So… you’ve decided to turn your back on everything that you used to believe, everything that was engraved in your mind since you were a child, every teaching that gave you motivation to be a good person and make wise decisions. Well, to you we say… Congratulations!

Congratulations on the beginning of a new journey of open-mindedness and self-discovery. However, this is not an easy journey. It takes a lot of courage and often results in loss of friendships and abandonment by family members. Frustration, anger, and depression are very common side effects of losing your belief, and this sequela can be seriously dangerous.

This blog has been created so that we can help each other to diminish these unfortunate outcomes and to learn how to truly enjoy this new open-mindedness. If your intention is to find a place to rant about how ridiculous your former religion is, then you need to keep surfing the web. This site is about understanding, healing, and and helping each other find motivation to remain ethical, moral, sane and upright even when your belief system has collapsed.

What NOT to do

After leaving a religion, people too often do really stupid things. What are your experiences and ideas on things to avoid.

4 comments:

Lost Faith New Hope said...

Don’t start doing EVERYTHING your previous religion restricted you from doing. Although going through adolescence was awesome, this journey doesn’t need to be entitled Puberty Part II. Some of those restrictions probably had some sort of value. I think it’s good to think about what values you still admire in other people and in yourself (if your first thought is none, just keep thinking). Some of those values may be worth keeping.

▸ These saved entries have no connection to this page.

-- ==== Sys2Proof/Laws/State.lean ====
section
/-! SUPPORT. The plain updates of the state, one lemma for each field: what the update makes of it, or that it stays. Cite
them instead of unfolding an update. -/

namespace Sys2Proof.Machine

section -- The RECORD flag set (R164)
variable (s : State)
@[simp] theorem State.setRecordFlag_pins : (s.setRecordFlag).pins = s.pins := rfl
@[simp] theorem State.setRecordFlag_bus : (s.setRecordFlag).bus = s.bus := rfl
@[simp] theorem State.setRecordFlag_windows : (s.setRecordFlag).windows = s.windows := rfl
@[simp] theorem State.setRecordFlag_dir : (s.setRecordFlag).dir = s.dir := rfl
@[simp] theorem State.setRecordFlag_reads : (s.setRecordFlag).reads = s.reads := rfl
@[simp] theorem State.setRecordFlag_wq : (s.setRecordFlag).wq = s.wq := rfl
@[simp] theorem State.setRecordFlag_link : (s.setRecordFlag).link = s.link := rfl
@[simp] theorem State.setRecordFlag_notices : (s.setRecordFlag).notices = s.notices := rfl
@[simp] theorem State.setRecordFlag_sweep : (s.setRecordFlag).sweep = s.sweep := rfl
@[simp] theorem State.setRecordFlag_sync : (s.setRecordFlag).sync = s.sync := rfl
@[simp] theorem State.setRecordFlag_records : (s.setRecordFlag).records = s.records := rfl
@[simp] theorem State.setRecordFlag_counters : (s.setRecordFlag).counters = s.counters := rfl
@[simp] theorem State.setRecordFlag_irq :
    (s.setRecordFlag).irq = { s.irq with flags := { s.irq.flags with record := true } } := rfl
@[simp] theorem State.setRecordFlag_cmd : (s.setRecordFlag).cmd = s.cmd := rfl
@[simp] theorem State.setRecordFlag_settings : (s.setRecordFlag).settings = s.settings := rfl
@[simp] theorem State.setRecordFlag_sel : (s.setRecordFlag).sel = s.sel := rfl
@[simp] theorem State.setRecordFlag_pending : (s.setRecordFlag).pending = s.pending := rfl
@[simp] theorem State.setRecordFlag_freeCount : (s.setRecordFlag).freeCount = s.freeCount := rfl
end

section -- The LINK flag set (R164)
variable (s : State)
@[simp] theorem State.setLinkFlag_pins : (s.setLinkFlag).pins = s.pins := rfl
@[simp] theorem State.setLinkFlag_bus : (s.setLinkFlag).bus = s.bus := rfl
@[simp] theorem State.setLinkFlag_windows : (s.setLinkFlag).windows = s.windows := rfl
@[simp] theorem State.setLinkFlag_dir : (s.setLinkFlag).dir = s.dir := rfl
@[simp] theorem State.setLinkFlag_reads : (s.setLinkFlag).reads = s.reads := rfl
@[simp] theorem State.setLinkFlag_wq : (s.setLinkFlag).wq = s.wq := rfl
@[simp] theorem State.setLinkFlag_link : (s.setLinkFlag).link = s.link := rfl
@[simp] theorem State.setLinkFlag_notices : (s.setLinkFlag).notices = s.notices := rfl
@[simp] theorem State.setLinkFlag_sweep : (s.setLinkFlag).sweep = s.sweep := rfl
@[simp] theorem State.setLinkFlag_sync : (s.setLinkFlag).sync = s.sync := rfl
@[simp] theorem State.setLinkFlag_records : (s.setLinkFlag).records = s.records := rfl
@[simp] theorem State.setLinkFlag_counters : (s.setLinkFlag).counters = s.counters := rfl
@[simp] theorem State.setLinkFlag_irq :
    (s.setLinkFlag).irq = { s.irq with flags := { s.irq.flags with link := true } } := rfl
@[simp] theorem State.setLinkFlag_cmd : (s.setLinkFlag).cmd = s.cmd := rfl
@[simp] theorem State.setLinkFlag_settings : (s.setLinkFlag).settings = s.settings := rfl
@[simp] theorem State.setLinkFlag_sel : (s.setLinkFlag).sel = s.sel := rfl
@[simp] theorem State.setLinkFlag_pending : (s.setLinkFlag).pending = s.pending := rfl
@[simp] theorem State.setLinkFlag_freeCount : (s.setLinkFlag).freeCount = s.freeCount := rfl
end

section -- The SYNC flag set (R164)
variable (s : State)
@[simp] theorem State.setSyncFlag_pins : (s.setSyncFlag).pins = s.pins := rfl
@[simp] theorem State.setSyncFlag_bus : (s.setSyncFlag).bus = s.bus := rfl
@[simp] theorem State.setSyncFlag_windows : (s.setSyncFlag).windows = s.windows := rfl
@[simp] theorem State.setSyncFlag_dir : (s.setSyncFlag).dir = s.dir := rfl
@[simp] theorem State.setSyncFlag_reads : (s.setSyncFlag).reads = s.reads := rfl
@[simp] theorem State.setSyncFlag_wq : (s.setSyncFlag).wq = s.wq := rfl
@[simp] theorem State.setSyncFlag_link : (s.setSyncFlag).link = s.link := rfl
@[simp] theorem State.setSyncFlag_notices : (s.setSyncFlag).notices = s.notices := rfl
@[simp] theorem State.setSyncFlag_sweep : (s.setSyncFlag).sweep = s.sweep := rfl
@[simp] theorem State.setSyncFlag_sync : (s.setSyncFlag).sync = s.sync := rfl
@[simp] theorem State.setSyncFlag_records : (s.setSyncFlag).records = s.records := rfl
@[simp] theorem State.setSyncFlag_counters : (s.setSyncFlag).counters = s.counters := rfl
@[simp] theorem State.setSyncFlag_irq :
    (s.setSyncFlag).irq = { s.irq with flags := { s.irq.flags with sync := true } } := rfl
@[simp] theorem State.setSyncFlag_cmd : (s.setSyncFlag).cmd = s.cmd := rfl
@[simp] theorem State.setSyncFlag_settings : (s.setSyncFlag).settings = s.settings := rfl
@[simp] theorem State.setSyncFlag_sel : (s.setSyncFlag).sel = s.sel := rfl
@[simp] theorem State.setSyncFlag_pending : (s.setSyncFlag).pending = s.pending := rfl
@[simp] theorem State.setSyncFlag_freeCount : (s.setSyncFlag).freeCount = s.freeCount := rfl
end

If you choose to do some “used-to-could-nots,” I recommend not doing any of them in front of family or friends that are believers of your former belief system. The easiest way to create a wall between yourself and other people is to offend them. At least give it some time, you just may be able to salvage some relationships by avoiding any further offence. Hell, they just found out we have left everything they still believe in. Allow some time for this to soak in a bit. For some people, the fact that we left is going to be too much to maintain a relationship. For many, it will change the relationship. But I think we should do our best to keep what we can. Life is all about relationships.

Lost Faith New Hope said...

Don’t spend much time and energy becoming Anti. I don’t feel that this is a good way of getting anger out, since it often only fuels it more. One of the things that bothered me the most about my former religion is how the members put themselves above non-members without even realizing it. Just because we are now more open-minded doesn’t mean we’ve earned the right to talk down to others.

Lost Faith New Hope said...

Don’t try to hurry and latch on to a new religion. The idea of a new religion, maybe one similar to the former one, may sound comforting. The fact that we are now thinking more on our own, though, will likely lead to the realization that there are major faults in almost every religion. This doesn’t necessarily mean that we should never join another religion, but I think a better approach is to start by stripping out all belief and then building from there. Check out the Belief-O-Matic quiz at beliefnet.com and really think about the options. Don’t choose any option simply because it is aligned with the beliefs of your previous religion. Start out with a clean slate. For me, anyway, this was pretty phenomenal to realize I could now choose to believe whatever I want.

Anonymous said...

This may sound a little odd, but I’d encourage not to stop reading all materials from your previous religion. Like with any two-sided issue, it’s better to be well informed on both sides. Of course, we can open up to new books with new ideas now too.